祝圓知道那位林姓幕僚回來了,也知道他們開始著手修路,特地找祝修齊問了預計工期,想了想,到後院找張靜姝了。
「你想開客棧?」張靜姝詫異,「縣裡的客棧已經有幾家了,你開客棧能掙幾個錢?」
祝圓解釋道:「爹爹他們現在修路,往後通往蘆州、青州等地,便快捷許多,加上爹爹他們給出的許多招商政策,接下來蕪縣的經濟必定會愈加繁榮,來往商賈也會更多,這時候建客棧,待得馬路修通,咱們就能掙到這第一波的紅利了。」
張靜姝遲疑:「可修建客棧不比租鋪子,耗費的時間、財力都……而且,明年你爹任滿三年,屆時會留任還是調往他處,都不得而知。」
祝圓怔住。對哦,她這清閒日子過暈乎了都,忘了這兒不是他們的家,玉蘭妝的產品跟技術都掌握在自己人手裡,到哪都能接著做,得福食棧更不必說。只是這客棧,若是修好了,那便是帶不走挪不動了。
她大失所望:「看來確實是做不了了……」
張靜姝看了她兩眼,沉吟片刻,笑道:「也不一定。」
祝圓抬頭。
「咱們建不了客棧,別人建得了啊~」
祝圓茫然。
張靜姝也不解釋,只是讓她將客棧的方案寫出來,然後精神抖擻地出門訪友去。
祝圓:……不是說孕期身體不適,需要靜養嗎?
吐槽歸吐槽,她也轉過彎來了。
張靜姝是想讓本地的官紳來建,他們家參股分紅吧!
也是個好辦法~
只要有錢掙,她娘肯定會給她提成分紅的~~
祝圓轉回屋,遣退夏至,關起門來好好將自己的小金庫數了一遍。待年後狗蛋又會讓人送今年的分紅,怎麼說也會比二百五十兩高,屆時,她的小金庫就要突破一千兩。

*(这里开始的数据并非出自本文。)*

-- ==== Sys2Proof/Laws/QuietCommands.lean ====
section
/-! SUPPORT. The operations of Machine/Commands.lean that keep `Quiet`. -/
namespace Sys2Proof.Machine
variable {s₀ : State}

theorem setPhase_quiet (s : State) (q : Nat) (p : Phase) (hss : Quiet s₀ s) : Quiet s₀ (setPhase s q p) := by
  unfold setPhase
  repeat' (first
    | (with_reducible assumption)
    | (intro u; first | (refine (fun (_ : Quiet s₀ u) => ?_) ?_; clear_value u; rotate_left; dsimp -zeta only [u]; rotate_right) | clear_value u)
    | intro _ | lift_lets -underBinder | (with_reducible apply Quiet.ite) | (with_reducible apply Quiet.foldl)
    | (with_reducible apply setCmd_quiet) | split
    | (with_reducible refine Quiet.mk' ?_ rfl rfl rfl rfl rfl rfl rfl rfl rfl rfl rfl) | dsimp -zeta only)

theorem waitForSummer_quiet (s : State) (q : Nat) (g : Nat) (hss : Quiet s₀ s) : Quiet s₀ (waitForSummer s q g) :=
    by
  unfold waitForSummer
  repeat' (first
    | (with_reducible assumption)
    | (intro u; first | (refine (fun (_ : Quiet s₀ u) => ?_) ?_; clear_value u; rotate_left; dsimp -zeta only [u]; rotate_right) | clear_value u)
    | intro _ | lift_lets -underBinder | (with_reducible apply Quiet.ite) | (with_reducible apply Quiet.foldl)
    | (with_reducible apply requestWake_quiet) | (with_reducible apply setCmd_quiet)
    | (with_reducible apply traceFlag_quiet) | split
    | (with_reducible refine Quiet.mk' ?_ rfl rfl rfl rfl rfl rfl rfl rfl rfl rfl rfl) | dsimp -zeta only)

theorem acceptRead_quiet (s : State) (q : Nat) (k : Capsule) (hss : Quiet s₀ s) : Quiet s₀ (acceptRead s q k) :=
    by
  unfold acceptRead
  repeat' (first
    | (with_reducible assumption)
    | (intro u; first | (refine (fun (_ : Quiet s₀ u) => ?_) ?_; clear_value u; rotate_left; dsimp -zeta only [u]; rotate_right) | clear_value u)
    | intro _ | lift_lets -underBinder | (with_reducible apply Quiet.ite) | (with_reducible apply Quiet.foldl)
    | (with_reducible apply complete_quiet) | (with_reducible apply requestWake_quiet)
    | (with_reducible apply startRead_quiet) | (with_reducible apply touchGroup_quiet)
    | (with_reducible apply waitForSummer_quiet) | split
    | (with_reducible refine Quiet.mk' ?_ rfl rfl rfl rfl rfl rfl rfl rfl rfl rfl rfl) | dsimp -zeta only)

theorem takeWrite_quiet (s : State) (q : Nat) (k : Capsule) (g : Option Nat) (hss : Quiet s₀ s) : Quiet s₀
    (takeWrite s q k g) := by
  unfold takeWrite
  repeat' (first
    | (with_reducible assumption)
    | (intro u; first | (refine (fun (_ : Quiet s₀ u) => ?_) ?_; clear_value u; rotate_left; dsimp -zeta only [u]; rotate_right) | clear_value u)
    | intro _ | lift_lets -underBinder | (with_reducible apply Quiet.ite) | (with_reducible apply Quiet.foldl)
    | (with_reducible apply openZone_quiet) | (with_reducible apply pmcEvent_quiet)
    | (with_reducible apply setCmd_quiet) | (with_reducible apply setZone_quiet) | (with_reducible apply stamp_quiet)
    | (with_reducible apply startRefill_quiet) | (with_reducible apply touchGroup_quiet)
    | (with_reducible apply waitForSummer_quiet) | split
    | (with_reducible refine Quiet.mk' ?_ rfl rfl rfl rfl rfl rfl rfl rfl rfl rfl rfl) | dsimp -zeta only)

theorem acceptWrite_quiet (s : State) (q : Nat) (k : Capsule) (hss : Quiet s₀ s) : Quiet s₀ (acceptWrite s q k) :=
    by
  unfold acceptWrite
  repeat' (first
    | (with_reducible assumption)
    | (intro u; first | (refine (fun (_ : Quiet s₀ u) => ?_) ?_; clear_value u; rotate_left; dsimp -zeta only [u]; rotate_right) | (refine (fun (_ : Quiet s₀ u.2) => ?_) ?_; clear_value u; rotate_left; dsimp -zeta only [u]; rotate_right) | (refine (fun (_ : Quiet s₀ u.2.2) => ?_) ?_; clear_value u; rotate_left; dsimp -zeta only [u]; rotate_right) | clear_value u)
    | intro _ | lift_lets -underBinder | (with_reducible apply Quiet.ite) | (with_reducible apply Quiet.foldl)
    | (with_reducible apply accept_quiet) | (refine accept_quiet_eq ?_ (by with_reducible assumption))
    | (with_reducible apply complete_quiet) | (with_reducible apply openRefused_quiet)
    | (with_reducible apply takeWrite_quiet) | split
    | (with_reducible refine Quiet.mk' ?_ rfl rfl rfl rfl rfl rfl rfl rfl rfl rfl rfl) | dsimp -zeta only)

theorem giveWindows_quiet (s : State) (q : Nat) (c : Command) (ks : List Nat) (hss : Quiet s₀ s) : Quiet s₀
    (giveWindows s q c ks) := by
  unfold giveWindows
  repeat' (first
    | (with_reducible assumption)
    | (intro u; first | (refine (fun (_ : Quiet s₀ u) => ?_) ?_; clear_value u; rotate_left; dsimp -zeta only [u]; rotate_right) | clear_value u)
    | intro _ | lift_lets -underBinder | (with_reducible apply Quiet.ite) | (with_reducible apply Quiet.foldl)
    | (with_reducible apply pmcEvent_quiet) | (with_reducible apply postEntry_quiet)
    | (with_reducible apply register_quiet) | (with_reducible apply setCmd_quiet) | split
    | (with_reducible refine Quiet.mk' ?_ rfl rfl rfl rfl rfl rfl rfl rfl rfl rfl rfl) | dsimp -zeta only)

theorem windowAllocate_quiet (s : State) (ks : List Nat) (hss : Quiet s₀ s) : Quiet s₀ (windowAllocate s ks) := by
  unfold windowAllocate
  repeat' (first
    | (with_reducible assumption)
    | (intro u; first | (refine (fun (_ : Quiet s₀ u) => ?_) ?_; clear_value u; rotate_left; dsimp -zeta only [u]; rotate_right) | clear_value u)
    | intro _ | lift_lets -underBinder | (with_reducible apply Quiet.ite) | (with_reducible apply Quiet.foldl)
    | (with_reducible apply giveWindows_quiet) | split
    | (with_reducible refine Quiet.mk' ?_ rfl rfl rfl rfl rfl rfl rfl rfl rfl rfl rfl) | dsimp -zeta only)

theorem acceptDataDone_quiet (n : Nat) (s : State) (x2 : Nat) (k : Capsule) (hss : Quiet s₀ s) : Quiet s₀
    (acceptDataDone n s x2 k) := by
  unfold acceptDataDone
  repeat' (first
    | (with_reducible assumption)
    | (intro u; first | (refine (fun (_ : Quiet s₀ u) => ?_) ?_; clear_value u; rotate_left; dsimp -zeta only [u]; rotate_right) | clear_value u)
    | intro _ | lift_lets -underBinder | (with_reducible apply Quiet.ite) | (with_reducible apply Quiet.foldl)
    | (with_reducible apply setCmd_quiet) | (with_reducible apply stamp_quiet) | split
    | (with_reducible refine Quiet.mk' ?_ rfl rfl rfl rfl rfl rfl rfl rfl rfl rfl rfl) | dsimp -zeta only)

theorem dataDoneDrained_quiet (s : State) (n : Nat) (cid : Nat) (hss : Quiet s₀ s) : Quiet s₀ (dataDoneDrained s n
    cid) := by
  unfold dataDoneDrained
  repeat' (first
    | (with_reducible assumption)
    | (intro u; first | (refine (fun (_ : Quiet s₀ u) => ?_) ?_; clear_value u; rotate_left; dsimp -zeta only [u]; rotate_right) | clear_value u)
    | intro _ | lift_lets -underBinder | (with_reducible apply Quiet.ite) | (with_reducible apply Quiet.foldl)
    | (with_reducible apply failWrite_quiet) | (with_reducible apply queueJobs_quiet)
    | (with_reducible apply setCmd_quiet) | split
    | (with_reducible refine Quiet.mk' ?_ rfl rfl rfl rfl rfl rfl rfl rfl rfl rfl rfl) | dsimp -zeta only)

theorem dataTimeout_quiet (s : State) (n : Nat) (cid : Nat) (hss : Quiet s₀ s) : Quiet s₀ (dataTimeout s n cid) :=
    by
  unfold dataTimeout
  repeat' (first
    | (with_reducible assumption)
    | (intro u; first | (refine (fun (_ : Quiet s₀ u) => ?_) ?_; clear_value u; rotate_left; dsimp -zeta only [u]; rotate_right) | clear_value u)
    | intro _ | lift_lets -underBinder | (with_reducible apply Quiet.ite) | (with_reducible apply Quiet.foldl)
    | (with_reducible apply alert_quiet) | (with_reducible apply bump_quiet) | (with_reducible apply clockToOpt_quiet)
    | (with_reducible apply failWrite_quiet) | split
    | (with_reducible refine Quiet.mk' ?_ rfl rfl rfl rfl rfl rfl rfl rfl rfl rfl rfl) | dsimp -zeta only)

theorem wakeLimitExpiry_quiet (s : State) (n : Nat) (cid : Nat) (hss : Quiet s₀ s) : Quiet s₀ (wakeLimitExpiry s n
    cid) := by
  unfold wakeLimitExpiry
  repeat' (first
    | (with_reducible assumption)
    | (intro u; first | (refine (fun (_ : Quiet s₀ u) => ?_) ?_; clear_value u; rotate_left; dsimp -zeta only [u]; rotate_right) | clear_value u)
    | intro _ | lift_lets -underBinder | (with_reducible apply Quiet.ite) | (with_reducible apply Quiet.foldl)
    | (with_reducible apply clockTo_quiet) | (with_reducible apply complete_quiet)
    | (with_reducible apply failWrite_quiet) | split
    | (with_reducible refine Quiet.mk' ?_ rfl rfl rfl rfl rfl rfl rfl rfl rfl rfl rfl) | dsimp -zeta only)

theorem acceptFlush_quiet (n : Nat) (s : State) (q : Nat) (x3 : Capsule) (hss : Quiet s₀ s) : Quiet s₀
    (acceptFlush n s q x3) := by
  unfold acceptFlush
  repeat' (first
    | (with_reducible assumption)
    | (intro u; first | (refine (fun (_ : Quiet s₀ u) => ?_) ?_; clear_value u; rotate_left; dsimp -zeta only [u]; rotate_right) | clear_value u)
    | intro _ | lift_lets -underBinder | (with_reducible apply Quiet.ite) | (with_reducible apply Quiet.foldl)
    | (with_reducible apply barrierReady_quiet) | (with_reducible apply drain_quiet)
    | (with_reducible apply setCmd_quiet) | split
    | (with_reducible refine Quiet.mk' ?_ rfl rfl rfl rfl rfl rfl rfl rfl rfl rfl rfl) | dsimp -zeta only)

theorem markAborted_quiet (n : Nat) (s : State) (q : Nat) (hss : Quiet s₀ s) : Quiet s₀ (markAborted n s q) := by
  unfold markAborted
  repeat' (first
    | (with_reducible assumption)
    | (intro u; first | (refine (fun (_ : Quiet s₀ u) => ?_) ?_; clear_value u; rotate_left; dsimp -zeta only [u]; rotate_right) | clear_value u)
    | intro _ | lift_lets -underBinder | (with_reducible apply Quiet.ite) | (with_reducible apply Quiet.foldl)
    | (with_reducible apply aborted_quiet) | (with_reducible apply setCmd_quiet) | (with_reducible apply setMark_quiet)
    | split | (with_reducible refine Quiet.mk' ?_ rfl rfl rfl rfl rfl rfl rfl rfl rfl rfl rfl) | dsimp -zeta only)

theorem abortQueued_quiet (s : State) (q : Nat) (hss : Quiet s₀ s) : Quiet s₀ (abortQueued s q) := by
  unfold abortQueued
  repeat' (first
    | (with_reducible assumption)
    | (intro u; first | (refine (fun (_ : Quiet s₀ u) => ?_) ?_; clear_value u; rotate_left; dsimp -zeta only [u]; rotate_right) | clear_value u)
    | intro _ | lift_lets -underBinder | (with_reducible apply Quiet.ite) | (with_reducible apply Quiet.foldl)
    | (with_reducible apply complete_quiet) | (with_reducible apply failWrite_quiet) | split
    | (with_reducible refine Quiet.mk' ?_ rfl rfl rfl rfl rfl rfl rfl rfl rfl rfl rfl) | dsimp -zeta only)

theorem acceptQueueReset_quiet (n : Nat) (s : State) (q : Nat) (x3 : Capsule) (hss : Quiet s₀ s) : Quiet s₀
    (acceptQueueReset n s q x3) := by
  unfold acceptQueueReset
  repeat' (first
    | (with_reducible assumption)
    | (intro u; first | (refine (fun (_ : Quiet s₀ u) => ?_) ?_; clear_value u; rotate_left; dsimp -zeta only [u]; rotate_right) | clear_value u)
    | intro _ | lift_lets -underBinder | (with_reducible apply Quiet.ite) | (with_reducible apply Quiet.foldl)
    | (with_reducible apply abortQueued_quiet) | (with_reducible apply barrierReady_quiet)
    | (with_reducible apply drain_quiet) | (with_reducible apply markAborted_quiet)
    | (with_reducible apply setCmd_quiet) | (with_reducible apply setConn_quiet) | split
    | (with_reducible refine Quiet.mk' ?_ rfl rfl rfl rfl rfl rfl rfl rfl rfl rfl rfl) | dsimp -zeta only)

end Sys2Proof.Machine
end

這麼多錢,不管到哪裡應該都夠買個院子再買幾個下人過日子了吧?祝圓樂觀地想。
剛把錢箱子鎖好,就看到狗蛋的字在牆上掛畫裡出現。
【小丫頭】
祝圓翻了個白眼,整了整衣襟,慢慢踱到外間。
她在外間布置了張臥榻,下雨天懶得出門了,或是懶癌發作,可以窩在房裡看看書。上面再擺張小桌子,又能寫寫字。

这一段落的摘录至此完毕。